Remote sensing retrieval of water constituents in shallow coastal waters with applications to the Venice lagoon

Lagoons and estuaries worldwide are experiencing accelerated ecosystem degradation due to increased direct and indirect anthropogenic pressure. Monitoring the environmental state and trends in such environment would benefit from the use of remote sensing techniques, which can access a wide range of spatial and temporal scales. However, most remote sensors are not suitable for monitoring shallow and optically-complex waters, because of their low spatial and spectral-resolution and of the uncertainties associated with the contribution of the bottom sediment to the observed remote sensing signal. We apply here a remote sensing-based approach to mapping suspended sediment and chlorophyll concentrations in the shallow Venice lagoon, which integrates hyperspectral remote sensing data, a simplified radiative transfer model, and in-situ water quality measurements. First, we calibrate and validate the key parameters of the model, such as bottom albedo and absorption/backscattering coefficients of sediment, by comparing remote sensing derived water constituent concentrations with in-situ data. We then determine the statistics of those parameters, and the associated estimation uncertainty, by applying a bootstrapping technique. Finally, the lagoon-wide distribution of water constituent concentrations, and of the estimation uncertainty, is derived by inverting the model.

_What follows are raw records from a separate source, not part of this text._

@[simp] theorem State.onLane_frame (n : Nat) (g : LaneSt → LaneSt) :
    (s.onLane n g).pending = s.pending ∧ (s.onLane n g).now = s.now ∧ (s.onLane n g).tbase0 = s.tbase0
    ∧ (s.onLane n g).ponAt = s.ponAt ∧ (s.onLane n g).ponBase = s.ponBase ∧ (s.onLane n g).free = s.free
    ∧ (s.onLane n g).out = s.out ∧ (s.onLane n g).regs = s.regs ∧ (s.onLane n g).latch = s.latch
    ∧ (s.onLane n g).fuses = s.fuses ∧ (s.onLane n g).mem = s.mem ∧ (s.onLane n g).flt = s.flt
    ∧ (s.onLane n g).ctxRst = s.ctxRst ∧ (s.onLane n g).fab = s.fab ∧ (s.onLane n g).core = s.core
    ∧ (s.onLane n g).link = s.link ∧ (s.onLane n g).disc = s.disc ∧ (s.onLane n g).rte = s.rte
    ∧ (s.onLane n g).grp = s.grp ∧ (s.onLane n g).shts = s.shts ∧ (s.onLane n g).sched = s.sched
    ∧ (s.onLane n g).time = s.time ∧ (s.onLane n g).pwr = s.pwr ∧ (s.onLane n g).mgt = s.mgt
    ∧ (s.onLane n g).drf = s.drf
    ∧ (s.onLane n g).ecc = s.ecc ∧ (s.onLane n g).jtag = s.jtag :=
  ⟨rfl, rfl, rfl, rfl, rfl, rfl, rfl, rfl, rfl, rfl, rfl, rfl, rfl, rfl, rfl, rfl, rfl, rfl, rfl, rfl, rfl, rfl, rfl, rfl, rfl, rfl, rfl⟩

@[simp] theorem State.onPln_frame (p : Nat) (g : PortLn → PortLn) :
    (s.onPln p g).pending = s.pending ∧ (s.onPln p g).now = s.now ∧ (s.onPln p g).tbase0 = s.tbase0
    ∧ (s.onPln p g).ponAt = s.ponAt ∧ (s.onPln p g).ponBase = s.ponBase ∧ (s.onPln p g).free = s.free
    ∧ (s.onPln p g).out = s.out ∧ (s.onPln p g).regs = s.regs ∧ (s.onPln p g).latch = s.latch
    ∧ (s.onPln p g).fuses = s.fuses ∧ (s.onPln p g).mem = s.mem ∧ (s.onPln p g).flt = s.flt
    ∧ (s.onPln p g).ctxRst = s.ctxRst ∧ (s.onPln p g).fab = s.fab ∧ (s.onPln p g).core = s.core
    ∧ (s.onPln p g).link = s.link ∧ (s.onPln p g).disc = s.disc ∧ (s.onPln p g).rte = s.rte
    ∧ (s.onPln p g).grp = s.grp ∧ (s.onPln p g).shts = s.shts ∧ (s.onPln p g).sched = s.sched
    ∧ (s.onPln p g).time = s.time ∧ (s.onPln p g).pwr = s.pwr ∧ (s.onPln p g).mgt = s.mgt ∧ (s.onPln p g).drf = s.drf
    ∧ (s.onPln p g).ecc = s.ecc ∧ (s.onPln p g).jtag = s.jtag :=
  ⟨rfl, rfl, rfl, rfl, rfl, rfl, rfl, rfl, rfl, rfl, rfl, rfl, rfl, rfl, rfl, rfl, rfl, rfl, rfl, rfl, rfl, rfl, rfl, rfl, rfl, rfl, rfl⟩
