theorem State.Canonical.ingressSend {port rx x mir pk} (h : s.Canonical) :
    (ingressSend port rx x mir pk s).2.Canonical := by
  unfold Machine.ingressSend
  extract_lets
  split
  · rename_i s1 e
    exact (h.writeCells.of_snd e).back
  · rename_i e
    extract_lets _ s2 s3 _ _ s4
    have hs2 : s2.Canonical := .forEach (h.writeCells.of_snd e) (fun _ _ hu => hu.enterVers)
    have hs3 : s3.Canonical := .forEach hs2 (fun _ _ hu => hu.mirrorOne)
    have hs4 : s4.Canonical := by
      unfold s4
      refine .forEach hs3 fun _ _ hu => ?_
      split
      · exact hu.holdPacket
      · exact hu
    exact hs4.placeCopies

theorem State.Canonical.mirrorOnly {port mir pk} (h : s.Canonical) : (mirrorOnly port mir pk s).Canonical := by
  unfold Machine.mirrorOnly
  refine .ite h ?_
  extract_lets
  split
  · rename_i s1 e
    exact h.writeCells.of_snd e
  · rename_i e
    exact .forEach (h.writeCells.of_snd e) (fun _ _ hu => hu.mirrorOne)

theorem State.Canonical.rejectOp {port p st mir} (h : s.Canonical) : (rejectOp port p st mir s).Canonical := by
  unfold Machine.rejectOp
  extract_lets _ s1
  have hs1 : s1.Canonical := .ite h.bump h
  refine .ite hs1.rejectAcc.mirrorOnly ?_
  refine .ite ?_ hs1.back.mirrorOnly
  split
  · rename_i s2 e
    exact (hs1.writeCells.of_snd e).back
  · rename_i e
    exact .rejectCpl (.forEach (hs1.writeCells.of_snd e) (fun _ _ hu => hu.mirrorOne))

theorem State.Canonical.lostRequest {port p} (h : s.Canonical) : (lostRequest port p s).Canonical := .ite h.allocate h

theorem State.Canonical.countBad {port crc} (h : s.Canonical) : (countBad port crc s).Canonical := by
  unfold Machine.countBad
  split
  · exact h
  · exact h.bump
  · exact h.bump

theorem State.Canonical.carryOut {port p mir} {r : Fate × State} (h : r.2.Canonical) :
    (carryOut port p mir r).Canonical := by
  unfold Machine.carryOut
  extract_lets
  split
  · split
    · rename_i e _
      exact (State.Canonical.ingressSend h).of_snd e |>.resultTaken
    · rename_i e _
      exact (State.Canonical.ingressSend h).of_snd e
  · exact h.rejectOp
  · exact h.mirrorOnly

theorem State.Canonical.receiveData {port p crc} (h : s.Canonical) : (receiveData port p crc s).Canonical := by
  unfold Machine.receiveData
  extract_lets _ s1
  have hs1 : s1.Canonical := h.countBad.back
  exact .ite h.protoError (.ite (.ite hs1 hs1.lostRequest) (.ite h.bump.back h.lookup.carryOut))

theorem State.Canonical.openStream {port r} (h : s.Canonical) : (openStream port r s).Canonical := by
  unfold Machine.openStream
  refine .ite h ?_
  split
  · exact h
  · split
    · rename_i e1
      exact (h.lookup.of_snd e1).with_core.ingressSend.onLnk
    · exact h

theorem State.Canonical.tryCuts {r} (h : s.Canonical) : (tryCuts r s).Canonical := .forEach h (fun _ _ hu => hu.tryCut)

theorem State.Canonical.feedStream {r} (h : s.Canonical) : (feedStream r s).Canonical :=
  .ite (.ite h.feedPayload.closeCells.tryCuts h.feedPayload.closeCells) h.feedPayload

theorem State.Canonical.finishStream {port r} (h : s.Canonical) : (finishStream port r s).Canonical := by
  unfold Machine.finishStream
  extract_lets _ s1 s2 s3
  have hs1 : s1.Canonical := h.feedPayload.closeCells
  have hs2 : s2.Canonical := .ite hs1.tryCuts hs1
  have hs3 : s3.Canonical := hs2.mapRx
  split
  · refine .ite h ?_
    split
    · exact hs3.resultTaken
    · exact hs3
  · exact h.countBad.abandonRx

theorem State.Canonical.streamUnit {port} (h : s.Canonical) : (streamUnit port s).Canonical := by
  unfold Machine.streamUnit
  split
  · exact .ite h.feedStream (.ite h.openStream h)
  · exact h

theorem State.Canonical.discPacket {port c} (h : s.Canonical) : (discPacket port c s).Canonical := by
  unfold Machine.discPacket
  split
  · exact h.hello
  · exact h.takeNbr
  · exact h.takeAssign
  · exact h.epHello
  · exact h
  · exact h.epAck
  · exact h.bump

theorem State.Canonical.timePacket {port c} (h : s.Canonical) : (timePacket port c s).Canonical := by
  unfold Machine.timePacket
  split
  · exact h.timeReq
  · exact h.timeRsp
  · exact h.bump

theorem State.Canonical.lanePacket {port c} (h : s.Canonical) : (lanePacket port c s).Canonical := by
  unfold Machine.lanePacket
  split
  · exact h.takeProp
  · exact h.takeAckProp
  · exact h.takeGo
  · exact h.eiArm
  · exact h.bump

theorem State.Canonical.leafSacc {port c} (h : s.Canonical) : (leafSacc port c s).Canonical := by
  unfold Machine.leafSacc
  extract_lets _ reject
  have hreject : ∀ st1, (reject st1).Canonical := by
    intro _
    exact h.rejectAcc
  exact .ite (hreject _) (.ite (hreject _) (.ite (hreject _) h.takeContribution))
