/-- The state inside the padder at phase `p`: both counts written, the buffer `b` allocated. -/
def padding (s : State) (b : PadBuf) (p : Phase) : State := ((withCounts s).setPb (some b)).setSeq ⟨p, 0, 0⟩

theorem run_padding {s u : State} {b : PadBuf} {p : Phase} {i : Instr} {n : Nat} (hm : s.inputs = [])
    (hi : decodeSeqFields p 0 0 = .ok i) (h : exec i (padding s b p) = .next u) :
    Host.Core.run Sys2Proof.core (n + 1) (padding s b p) = Host.Core.run Sys2Proof.core n u :=
  run_succ_of_exec hm hi h

/-- CHK, PLEN and PZERO allocate the buffer of a legal length within the capacity. -/
theorem run_allocates {s : State} {n : Nat} (hm : s.inputs = []) (hseq : s.seq = ⟨.chk, 0, 0⟩)
    (h1 : 1 ≤ s.len.toNat) (h61 : s.len.toNat < 2 ^ 61)
    (hcap : overCapacity s.maxBlocks (blockCount s.len.toNat) = false) :
    Host.Core.run Sys2Proof.core (n + 3) s =
      Host.Core.run Sys2Proof.core n (padding s (allocZeroed s.len.toNat (padLen s.len.toNat)) .pcopy) := by
  have hpzero := execPzero_of_fits (s := (withCounts s).setSeq ⟨.pzero, 0, 0⟩) rfl rfl
    (by rw [toNat_blockCount h61]; exact hcap)
  rw [toNat_padLen h61] at hpzero
  calc Host.Core.run Sys2Proof.core (n + 3) s
    _ = Host.Core.run Sys2Proof.core (n + 2) (s.setSeq ⟨.plen, 0, 0⟩) :=
      run_succ_of_exec (i := .chk 0) hm (by rw [hseq]; rfl) (execChk_of_legal h1 h61)
    _ = Host.Core.run Sys2Proof.core (n + 1) ((withCounts s).setSeq ⟨.pzero, 0, 0⟩) :=
      run_succ_of_exec (i := .plen 0) hm rfl (execPlen_of_legal h61)
    _ = _ := run_succ_of_exec (i := .pzero 0) hm rfl hpzero

/-- PCOPY, PTERM and PLENW fill the allocated buffer. -/
theorem run_fills {s : State} {n : Nat} (hm : s.inputs = []) (h61 : s.len.toNat < 2 ^ 61) :
    Host.Core.run Sys2Proof.core (n + 3) (padding s (allocZeroed s.len.toNat (padLen s.len.toNat)) .pcopy) =
      Host.Core.run Sys2Proof.core n (padding s (paddedBuf s) .pseg) := by
  have hroom := padLen_room s.len.toNat
  have hP := toNat_padLen h61
  have hlenw := execPlenw_of_room (s := padding s (terminatedBuf s) .plenw) rfl rfl (by omega) (Nat.le_of_eq hP)
  rw [hP] at hlenw
  have hcopy := execPcopy_of_room (s := padding s (allocZeroed s.len.toNat (padLen s.len.toNat)) .pcopy) rfl
    (show s.len.toNat ≤ padLen s.len.toNat by omega)
  have hterm := execPterm_of_room (s := padding s (copiedBuf s) .pterm) rfl
    (show s.len.toNat < padLen s.len.toNat by omega)
  calc Host.Core.run Sys2Proof.core (n + 3) (padding s (allocZeroed s.len.toNat (padLen s.len.toNat)) .pcopy)
    _ = Host.Core.run Sys2Proof.core (n + 2) (padding s (copiedBuf s) .pterm) :=
      run_padding (i := .pcopy 0) hm rfl hcopy
    _ = Host.Core.run Sys2Proof.core (n + 1) (padding s (terminatedBuf s) .plenw) :=
      run_padding (i := .pterm 0) hm rfl hterm
    _ = Host.Core.run Sys2Proof.core n (padding s (paddedBuf s) .pseg) := run_padding (i := .plenw 0) hm rfl hlenw

/-- The padder's eight steps from START's state: CHK to PZERO, PCOPY to PLENW, then PSEG and HINIT. -/
theorem run_padder {s : State} (hm : s.inputs = []) (hseq : s.seq = ⟨.chk, 0, 0⟩) (h1 : 1 ≤ s.len.toNat)
    (h61 : s.len.toNat < 2 ^ 61) (hcap : overCapacity s.maxBlocks (blockCount s.len.toNat) = false) :
    Host.Core.run Sys2Proof.core 8 s = .next ((padding s (paddedBuf s) .wld).setHash (some iv)) := by
  have hblocks := padLen_eq_blocks s.len.toNat
  have hpos := blockCount_pos s.len.toNat
  have hP := toNat_padLen h61
  have hN := toNat_blockCount h61
  have hseg := (psegChecksThePartition (padding s (paddedBuf s) .pseg) 0 _ _ rfl rfl).2 (by omega) (by omega) (by omega)
  calc Host.Core.run Sys2Proof.core 8 s
    _ = Host.Core.run Sys2Proof.core 5 (padding s (allocZeroed s.len.toNat (padLen s.len.toNat)) .pcopy) :=
      run_allocates hm hseq h1 h61 hcap
    _ = Host.Core.run Sys2Proof.core 2 (padding s (paddedBuf s) .pseg) := run_fills hm h61
    _ = Host.Core.run Sys2Proof.core 1 (padding s (paddedBuf s) .hinit) := run_padding hm rfl hseg
    _ = .next ((padding s (paddedBuf s) .wld).setHash (some iv)) := run_padding (i := .hinit 0) hm rfl rfl

theorem memGet_copiedBuf (s : State) {k : Nat} (hk : k < padLen s.len.toNat) :
    memGet (copiedBuf s).cells k = some (if k < s.len.toNat then msgByteAt s k else 0) := by
  rw [copiedBuf, memGet_memPut, msgBytes_length, msgBytes_getElem?]
  by_cases h : k < s.len.toNat
  · simp [h]
  · rw [if_neg (by omega), memGet_allocZeroed, if_pos (by omega), if_neg h]

/-- Each byte of the padder's buffer is the closed form's (R144). -/
theorem memGet_paddedBuf (s : State) {k : Nat} (hk : k < padLen s.len.toNat) :
    memGet (paddedBuf s).cells k = some (padByte (msgByteAt s) s.len.toNat k) := by
  have hroom := padLen_room s.len.toNat
  by_cases h8 : padLen s.len.toNat - 8 ≤ k
  · rw [paddedBuf, memGet_memPut_be64 _ _ (by omega) h8 hk, padByte_length_field _ h8 hk]
  rw [paddedBuf, memGet_memPut_outside _ _ _ (by omega), terminatedBuf]
  by_cases hl : k = s.len.toNat
  · simp [hl, memGet_memPut, padByte]
  · rw [memGet_memPut_outside _ _ _ (by rw [List.length_singleton]; omega), memGet_copiedBuf s hk, padByte,
      if_neg hl, if_pos (Nat.not_le.1 h8)]
    rfl

/-- Settles O18: the padder leaves the closed form in its buffer, and the four ranges are its four cases. -/
theorem padderBuildsTheClosedForm : Obligations.PadderBuildsTheClosedForm := by
  intro s hm hseq h1 h61 hcap
  have hroom := padLen_room s.len.toNat
  have hread {k : Nat} (hk : k < padLen s.len.toNat) :
      readPbByte ((padding s (paddedBuf s) .wld).setHash (some iv)) k =
        .ok (padByte (msgByteAt s) s.len.toNat k) :=
    readPbByte_ok_iff.2 ⟨_, rfl, hk, memGet_paddedBuf s hk⟩
  refine ⟨_, run_padder hm hseq h1 h61 hcap, rfl, rfl, rfl, rfl, fun k hk => ?_, ?_, fun k hk hk' => ?_,
    fun k hk hk' => ?_, fun k hk => if_neg (Nat.not_lt.2 hk)⟩
  · rw [hread (by omega), padByte, if_pos hk]
  · rw [hread (by omega), padByte, if_neg (Nat.lt_irrefl _), if_pos rfl]
  · rw [hread (by omega), padByte, if_neg (by omega), if_neg (by omega), if_pos hk']
    rfl
  · rw [← lengthField_of_lt (by omega)]
    exact ⟨_, padByte_length_field (msgByteAt s) hk hk', hread hk'⟩

end Sys2Proof.Machine

/-!
PROOFS. The expander (R171 to R173): WLD and WEX as equations, and their sixty-four steps composed to `Sched(B)`.
-/

namespace Sys2Proof.Machine

/-! ## The micro-operations (R171, R172) -/

theorem afterWld_eq_setSeq (t : BitVec 7) (blk : Quad) (s : State) :
    afterWld t blk s = s.setSeq (if t.toNat < 15 then ⟨.wld, blk, t + 1⟩ else ⟨.wex, blk, 16⟩) := by
  unfold afterWld
  split <;> rfl

theorem afterWex_eq_setSeq (j : BitVec 7) (blk : Quad) (s : State) :
    afterWex j blk s = s.setSeq (if j.toNat < 63 then ⟨.wex, blk, j + 1⟩ else ⟨.rld, blk, 0⟩) := by
  unfold afterWex
  split <;> rfl

theorem exec_wld_of_readPbWord {s : State} {t : BitVec 7} {blk : Quad} {x : Word} (ht : t.toNat ≤ 15)
    (hx : readPbWord s (blockWordAddr blk.toNat t.toNat) = .ok x) : exec (.wld t blk) s =
      .next ((writeSched t.toNat x s).setSeq (if t.toNat < 15 then ⟨.wld, blk, t + 1⟩ else ⟨.wex, blk, 16⟩)) := by
  change execWld t blk s = _
  rw [execWld, if_pos ht, hx, orFault_ok, afterWld_eq_setSeq]

theorem exec_wex_of_readSched {s : State} {j : BitVec 7} {blk : Quad} {w16 w15 w7 w2 : Word}
    (hj : 16 ≤ j.toNat ∧ j.toNat ≤ 63) (h16 : readSched s (j.toNat - 16) = .ok w16)
    (h15 : readSched s (j.toNat - 15) = .ok w15) (h7 : readSched s (j.toNat - 7) = .ok w7)
    (h2 : readSched s (j.toNat - 2) = .ok w2) : exec (.wex j blk) s =
      .next ((writeSched j.toNat (schedNext w16 w15 w7 w2) s).setSeq
        (if j.toNat < 63 then ⟨.wex, blk, j + 1⟩ else ⟨.rld, blk, 0⟩)) := by
  change execWex j blk s = _
  rw [execWex, if_pos hj, h16, orFault_ok, h15, orFault_ok, h7, orFault_ok, h2, orFault_ok, afterWex_eq_setSeq]

theorem readSched_writeSched_same (s : State) {j : Nat} (h : j < 64) (x : Word) :
    readSched (writeSched j x s) j = .ok x := by
  rw [readSched_writeSched, if_pos ⟨rfl, h⟩]

/-- The recurrence as one sum: the inner reductions are absorbed by the outer one (R172). -/
theorem schedNext_toNat (w16 w15 w7 w2 : Word) : (schedNext w16 w15 w7 w2).toNat =
    (w16.toNat + (ssig0 w15).toNat + w7.toNat + (ssig1 w2).toNat) % 2 ^ 32 := by
  simp only [schedNext, add32_toNat, Nat.mod_add_mod]

/-- Settles O27: the word written is `BE32` of the four bytes, which fits, and a write of one word keeps the others. -/
theorem wldLoadsTheBlockWord : Obligations.WldLoadsTheBlockWord := by
  intro s t blk b0 b1 b2 b3 ht h0 h1 h2 h3
  have hx : readPbWord s (blockWordAddr blk.toNat t.toNat) = .ok (be32 b0 b1 b2 b3) :=
    readPbWord_ok_iff.2 ⟨b0, b1, b2, b3, h0, h1, h2, h3, rfl⟩
  exact ⟨_, exec_wld_of_readPbWord ht hx, rfl,
    ⟨_, readSched_writeSched_same s (by omega) _, be32_toNat b0 b1 b2 b3⟩,
    fun _ hk => readSched_writeSched_other hk _, rfl⟩

/-- Settles O28: the word written is the recurrence of the four words read, and a write of one word keeps the others. -/
theorem wexExpandsTheSchedule : Obligations.WexExpandsTheSchedule := by
  intro s j blk w16 w15 w7 w2 hj hj' h16 h15 h7 h2
  exact ⟨_, exec_wex_of_readSched ⟨hj, hj'⟩ h16 h15 h7 h2, rfl,
    ⟨_, readSched_writeSched_same s (by omega) _, schedNext_toNat w16 w15 w7 w2⟩,
    fun _ hk => readSched_writeSched_other hk _, rfl⟩

/-! ## The sixty-four steps (R173) -/

/-- `SEQ` when `n` words of a block's schedule are written: WLD and WEX count on in one index. -/
def expandSeq (blk : Quad) (n : Nat) : Seq :=
  if n < 16 then ⟨.wld, blk, BitVec.ofNat 7 n⟩
  else if n < 64 then ⟨.wex, blk, BitVec.ofNat 7 n⟩
  else ⟨.rld, blk, 0⟩

/-- `s` with the first `n` words of `ws` written to `W`. -/
def withWords (ws : List Word) (s : State) : Nat → State
  | 0 => s
  | n + 1 => writeSched n (ws.getD n 0) (withWords ws s n)

/-- The state inside the expander when `n` words are written. -/
def expanding (b : Nat → Byte) (blk : Quad) (s : State) (n : Nat) : State :=
  (withWords (schedOf b) s n).setSeq (expandSeq blk n)

theorem withWords_frame (ws : List Word) (s : State) (n : Nat) :
    withWords ws s n = s.setSched (withWords ws s n).sched := by
  induction n with
  | zero => rfl
  | succ n ih => rw [withWords, ih]; rfl

theorem readSched_withWords (ws : List Word) (s : State) {n k : Nat} (hn : n ≤ 64) (hk : k < n) :
    readSched (withWords ws s n) k = .ok (ws.getD k 0) := by
  induction n with
  | zero => omega
  | succ n ih =>
    rw [withWords]
    by_cases e : k = n
    · rw [e, readSched_writeSched_same _ (by omega)]
    · rw [readSched_writeSched_other e, ih (by omega) (by omega)]

@[simp] theorem expanding_seq (b : Nat → Byte) (blk : Quad) (s : State) (n : Nat) :
    (expanding b blk s n).seq = expandSeq blk n := rfl

theorem expanding_frame (b : Nat → Byte) (blk : Quad) (s : State) (n : Nat) :
    expanding b blk s n = (s.setSched (expanding b blk s n).sched).setSeq (expanding b blk s n).seq := by
  rw [expanding, withWords_frame]
  rfl

theorem readSched_expanding (b : Nat → Byte) (blk : Quad) (s : State) {n k : Nat} (hn : n ≤ 64) (hk : k < n) :
    readSched (expanding b blk s n) k = .ok ((schedOf b).getD k 0) := readSched_withWords _ s hn hk

/-- The expander's steps do not touch the block they read. -/
theorem readPbByte_expanding (b : Nat → Byte) (blk : Quad) (s : State) (n a : Nat) :
    readPbByte (expanding b blk s n) a = readPbByte s a :=
  readPbByte_congr (by rw [expanding_frame]; rfl) a

/-- `SEQ` after WLD `n` (R171). -/
theorem expandSeq_succ_of_wld (blk : Quad) {n : Nat} (hn : n < 16) : expandSeq blk (n + 1) =
    if n < 15 then ⟨.wld, blk, BitVec.ofNat 7 n + 1⟩ else ⟨.wex, blk, 16⟩ := by
  by_cases h : n < 15
  · rw [expandSeq, if_pos (by omega), if_pos h, BitVec.ofNat_add]
    rfl
  · obtain rfl : n = 15 := by omega
    rfl

/-- `SEQ` after WEX `n` (R172). -/
theorem expandSeq_succ_of_wex (blk : Quad) {n : Nat} (h16 : 16 ≤ n) (h63 : n ≤ 63) : expandSeq blk (n + 1) =
    if n < 63 then ⟨.wex, blk, BitVec.ofNat 7 n + 1⟩ else ⟨.rld, blk, 0⟩ := by
  by_cases h : n < 63
  · rw [expandSeq, if_neg (by omega), if_pos (by omega), if_pos h, BitVec.ofNat_add]
    rfl
  · obtain rfl : n = 63 := by omega
    rfl

/-- WLD `n` writes word `n` of the block, which is word `n` of its schedule. -/
theorem exec_wld_expanding {s : State} {blk : Quad} {b : Nat → Byte}
    (hb : ∀ k, k < 64 → readPbByte s (64 * blk.toNat + k) = .ok (b k)) {n : Nat} (hn : n < 16) :
    exec (.wld (BitVec.ofNat 7 n) blk) (expanding b blk s n) = .next (expanding b blk s (n + 1)) := by
  have ht : (BitVec.ofNat 7 n).toNat = n := by rw [BitVec.toNat_ofNat, Nat.mod_eq_of_lt (by omega)]
  have byte (d : Nat) (hd : d < 4) : readPbByte (expanding b blk s n) (blockWordAddr blk.toNat n + d) =
      .ok (b (4 * n + d)) := by
    rw [readPbByte_expanding, blockWordAddr, Nat.add_assoc, hb _ (by omega)]
  have hx : readPbWord (expanding b blk s n) (blockWordAddr blk.toNat n) = .ok ((schedOf b).getD n 0) :=
    readPbWord_ok_iff.2 ⟨_, _, _, _, byte 0 (by omega), byte 1 (by omega), byte 2 (by omega), byte 3 (by omega),
      schedOf_getD_of_lt b hn⟩
  rw [exec_wld_of_readPbWord (by omega) (by rw [ht]; exact hx), ht, ← expandSeq_succ_of_wld blk hn]
  rfl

The estimates are consistent with measured concentrations and their known optical properties, particularly for the suspended sediment concentrations, while chlorophyll concentration estimates remain more uncertain. Our analyses show that remote sensing methods can provide reliable water constituent concentrations at the system scale and that uncertainties become overwhelming only in particularly shallow areas (water depths indicatively lower than 1 m in the present application). Importantly, the joint use of radiative transfer models, in situ observations, and statistical techniques allows the production of maps of both the estimated concentrations and of the associated uncertainties.